Material provided:
/-- R37: CSBITS: the checksum bits and the expected ones, right-aligned, first bit at CSv - 1; each field is 0 while its
flag is. -/
def Obligations.CsbitsReadsBothSides : Prop :=
  ∀ s : State, s.rst = false → ∃ v, ReadsAs s 0x10 v ∧ v.extractLsb' 16 16 = 0#16
    ∧ (s.blk.sd = false → v.extractLsb' 0 8 = 0#8) ∧ (s.blk.cd = false → v.extractLsb' 8 8 = 0#8)
    ∧ (s.blk.sd = true →
        (∀ k, k < csV s.blk → v.getLsbD (csV s.blk - 1 - k) = bufBit s.blk.buf (entV s.blk + k))
        ∧ (∀ i, csV s.blk ≤ i → i < 8 → v.getLsbD i = false))
    ∧ (s.blk.cd = true →
        (∀ k, k < csV s.blk → v.getLsbD (8 + (csV s.blk - 1 - k)) = s.blk.dig[0].getLsbD (31 - k))
        ∧ (∀ i, csV s.blk ≤ i → i < 8 → v.getLsbD (8 + i) = false))

/-- R38: ENT_W[j], bit by bit; its bytes are the entropy bytes; it reads 0 above them. -/
def Obligations.EntropyRegistersReadTheEntropyBits : Prop :=
  ∀ (s : State) (j : Nat), s.rst = false → j < 8 → ∃ v, ReadsAs s (0x20 + 4 * j) v
    ∧ (∀ k, k ≤ 31 → v.getLsbD (31 - k)
        = (s.blk.sd && decide (32 * j + k < entV s.blk) && bufBit s.blk.buf (32 * j + k)))
    ∧ (s.blk.sd = true → ∀ n, n < entV s.blk / 8 → n / 4 = j →
        ∀ m, m < 8 → (v.extractLsb' (24 - 8 * (n % 4)) 8).getMsbD m = bufBit s.blk.buf (8 * n + m))
    ∧ (entV s.blk ≤ 32 * j → v = 0#32)

/-- R40: ACC_W[j], bit by bit; ACC_W[8][23:0] reads 0; under INV1 the bits from LEN on read 0; SD plays no part. -/
def Obligations.AccRegistersReadTheBuffer : Prop :=
  ∀ (s : State) (j : Nat), s.rst = false → j < 9 → ∃ v, ReadsAs s (0x60 + 4 * j) v
    ∧ (∀ k, k ≤ 31 → v.getLsbD (31 - k) = (decide (32 * j + k < 264) && bufBit s.blk.buf (32 * j + k)))
    ∧ (j = 8 → v.extractLsb' 0 24 = 0#24)
    ∧ (BlockInv s.blk → ∀ k, k ≤ 31 → 11 * s.blk.w.toNat ≤ 32 * j + k → v.getLsbD (31 - k) = false)
    ∧ (∀ d : Bool, ReadsAs { s with blk := { s.blk with sd := d } } (0x60 + 4 * j) v)

/-- R39, R29: DIGEST_W[j] reads DIG[j], and digest byte n stands in DIG[n div 4] most significant byte first. -/
def Obligations.DigestRegistersReadTheDigest : Prop :=
  (∀ (s : State) (j : Fin 8), s.rst = false → ReadsAs s (0x40 + 4 * j.val) s.blk.dig[j])
  ∧ (∀ (b : Block) (n : Fin 32) (m : Nat), m < 8 →
      (digestByte b n).getMsbD m = (b.dig[n.val / 4]).getLsbD (31 - 8 * (n.val % 4) - m))

/-! ### Invariants and whole-machine rules -/

/-- R30 at reset. -/
def Obligations.ResetMeetsTheInvariant : Prop := Inv State.reset

/-- R30: every step from every state that meets the invariant keeps it. -/
def Obligations.StepKeepsTheInvariant : Prop :=
  ∀ s t : State, Inv s → step s = .next t → Inv t

/-- R25: SD is set only by a SPLIT that passes the count check and cleared only by CLEAR and reset; while it is 1, BUF and W
cannot change. -/
def Obligations.SealIsHeldUntilClear : Prop :=
  ∀ s t : State, step s = .next t →
    (s.blk.sd = false → t.blk.sd = true → TakesCommand s .split ∧ s.blk.w.toNat ∈ [12, 15, 18, 21, 24])
    ∧ (TakesCommand s .split → s.blk.w.toNat ∈ [12, 15, 18, 21, 24] → t.blk.sd = true)
    ∧ (s.blk.sd = true → t.blk.sd = false → TakesClearOrReset s)
    ∧ (TakesClearOrReset s → t.blk.sd = false)
    ∧ (s.blk.sd = true → t.blk.sd = true → t.blk.buf = s.blk.buf ∧ t.blk.w = s.blk.w)
    ∧ (∀ idx, s.blk.sd = true → TakesCommand s (.push idx) →
        t.blk = { s.blk with eSeq := true, lastErr := 2#4 })

/-- R26: CD is set only by a COMPARE performed while SD = 1, and cleared by CLEAR, by reset and by every DIGEST_W write, by
nothing else; whenever it is 1, DIG is what COMPARE saw. -/
def Obligations.CompareResultIsNeverStale : Prop :=
  ∀ s t : State, step s = .next t →
    (s.blk.cd = false → t.blk.cd = true → TakesCommand s .compare ∧ s.blk.sd = true)
    ∧ (TakesCommand s .compare → s.blk.sd = true → t.blk.cd = true)
    ∧ (s.blk.cd = true → t.blk.cd = false → TakesClearOrReset s ∨ TakesDigestWrite s)
    ∧ (TakesClearOrReset s ∨ TakesDigestWrite s → t.blk.cd = false)
    ∧ (t.blk.cd = true → t.blk.dig = s.blk.dig)

/-- R27: the error flags are sticky: only CLEAR and reset clear them, and those clear all four. -/
def Obligations.ErrorFlagsAreSticky : Prop :=
  ∀ s t : State, step s = .next t →
    (¬ TakesClearOrReset s →
      (s.blk.eIll = true → t.blk.eIll = true) ∧ (s.blk.eSeq = true → t.blk.eSeq = true)
      ∧ (s.blk.eOvf = true → t.blk.eOvf = true) ∧ (s.blk.eCnt = true → t.blk.eCnt = true))
    ∧ (TakesClearOrReset s →
      t.blk.eIll = false ∧ t.blk.eSeq = false ∧ t.blk.eOvf = false ∧ t.blk.eCnt = false ∧ t.blk.lastErr = 0#4)

/-- R28: LASTERR changes only when a command error writes its code, together with its flag, or CLEAR or reset writes 0; so
no step makes it one of 5 … 15. -/
def Obligations.LastErrorIsTheLatestCode : Prop :=
  ∀ s t : State, step s = .next t →
    (t.blk.lastErr = s.blk.lastErr
      ∨ (TakesClearOrReset s ∧ t.blk.lastErr = 0#4)
      ∨ (s.rst = false ∧ (∃ v, Takes s (cmdWrite v)) ∧ ∃ e : CmdErr, t.blk = s.blk.raise e ∧ t.blk.lastErr = e.code))
    ∧ (s.blk.lastErr.toNat ≤ 4 → t.blk.lastErr.toNat ≤ 4)

/-- R24: W is changed only by a PUSH, which increments it and never past 24, and by CLEAR and reset, which set it to 0. -/
def Obligations.WordCountWriters : Prop :=
  ∀ s t : State, step s = .next t →
    (t.blk.w = s.blk.w
      ∨ (TakesClearOrReset s ∧ t.blk.w = 0#5)
      ∨ ((∃ idx, TakesCommand s (.push idx)) ∧ s.blk.w.toNat < 24 ∧ t.blk.w.toNat = s.blk.w.toNat + 1))
    ∧ (TakesClearOrReset s → t.blk.w = 0#5)
    ∧ (s.blk.w.toNat ≤ 24 → t.blk.w.toNat ≤ 24)

/-- R23, R29: only PUSH, CLEAR and reset change BUF; only DIGEST_W writes, CLEAR and reset change DIG. -/
def Obligations.BufferAndDigestWriters : Prop :=
  ∀ s t : State, step s = .next t →
    (t.blk.buf = s.blk.buf ∨ TakesClearOrReset s ∨ ∃ idx, TakesCommand s (.push idx))
    ∧ (t.blk.dig = s.blk.dig ∨ TakesClearOrReset s ∨ TakesDigestWrite s)

/-- R31: the values computed at read time are those SPLIT and COMPARE would have latched: no step changes ENTv, CSv, CSV or
the entropy registers while SD stays 1, or EXPCS and MATCH while CD stays 1 in a sealed block. -/
def Obligations.DerivedValuesAreAsIfLatched : Prop :=
  ∀ s t : State, step s = .next t → s.blk.sd = true → t.blk.sd = true →
    entV t.blk = entV s.blk ∧ csV t.blk = csV s.blk ∧ csValue t.blk = csValue s.blk
    ∧ (∀ j, entWord t.blk j = entWord s.blk j)
    ∧ (s.blk.cd = true → t.blk.cd = true → expCs t.blk = expCs s.blk ∧ matchV t.blk = matchV s.blk)

/-! ### Laws of command sequences, for every sequence of indices -/

/-- R110: `pack(i_0, …, i_{n-1})` is the bit string BUF⟨0⟩ … BUF⟨11n-1⟩ after CLEAR and the n PUSHes, from every state and
whatever else is pending after them. -/
def Obligations.PushSequenceIsPack : Prop :=
  ∀ (s : State) (is : List WordIndex) (rest : List Event), s.rst = false → is.length ≤ 24 →
    s.pending = commandEvents (loadCommands is) ++ rest →
    ∃ t, Host.Core.run Sys2Proof.core (is.length + 1) s = .next t ∧ t.pending = rest
      ∧ (List.range (11 * is.length)).map (bufBit t.blk.buf) = packIndices is

/-- R115: the laws of the accumulator. -/
def Obligations.AccumulatorLaws : Prop :=
  (∀ (s : State) (is : List WordIndex) (rest : List Event), s.rst = false → is.length ≤ 24 →
    s.pending = commandEvents (loadCommands is) ++ rest →
    ∃ t, Host.Core.run Sys2Proof.core (is.length + 1) s = .next t
      ∧ t.blk.w.toNat = is.length ∧ lenV t.blk = 11 * is.length
      ∧ (∀ k (h : k < is.length), seg t.blk.buf (11 * k) 11 = (is[k]).toNat)
      ∧ (∀ i, 11 * is.length ≤ i → i < 264 → bufBit t.blk.buf i = false)
      ∧ (∀ i, i < 264 → (accWord t.blk (i / 32)).getLsbD (31 - i % 32) = bufBit t.blk.buf i)
      ∧ t.blk = { Block.reset with buf := t.blk.buf, w := t.blk.w })
  ∧ (∀ (s s' t t' : State) (is is' : List WordIndex) (rest rest' : List Event), s.rst = false → s'.rst = false →
    is.length ≤ 24 → is'.length = is.length →
    s.pending = commandEvents (loadCommands is) ++ rest → s'.pending = commandEvents (loadCommands is') ++ rest' →
    Host.Core.run Sys2Proof.core (is.length + 1) s = .next t →
    Host.Core.run Sys2Proof.core (is.length + 1) s' = .next t' →
    (is = is' ↔ t.blk.buf = t'.blk.buf))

Task objective: The range runs from the line with "t.blk = 11 * is.length" up to and including the line with "s.pending = commandEvents (loadCommands is) ++ rest → s'.pending" in the listing above; please write out exactly those lines and nothing more.

Reply to the task:
      ∧ t.blk.w.toNat = is.length ∧ lenV t.blk = 11 * is.length
      ∧ (∀ k (h : k < is.length), seg t.blk.buf (11 * k) 11 = (is[k]).toNat)
      ∧ (∀ i, 11 * is.length ≤ i → i < 264 → bufBit t.blk.buf i = false)
      ∧ (∀ i, i < 264 → (accWord t.blk (i / 32)).getLsbD (31 - i % 32) = bufBit t.blk.buf i)
      ∧ t.blk = { Block.reset with buf := t.blk.buf, w := t.blk.w })
  ∧ (∀ (s s' t t' : State) (is is' : List WordIndex) (rest rest' : List Event), s.rst = false → s'.rst = false →
    is.length ≤ 24 → is'.length = is.length →
    s.pending = commandEvents (loadCommands is) ++ rest → s'.pending = commandEvents (loadCommands is') ++ rest' →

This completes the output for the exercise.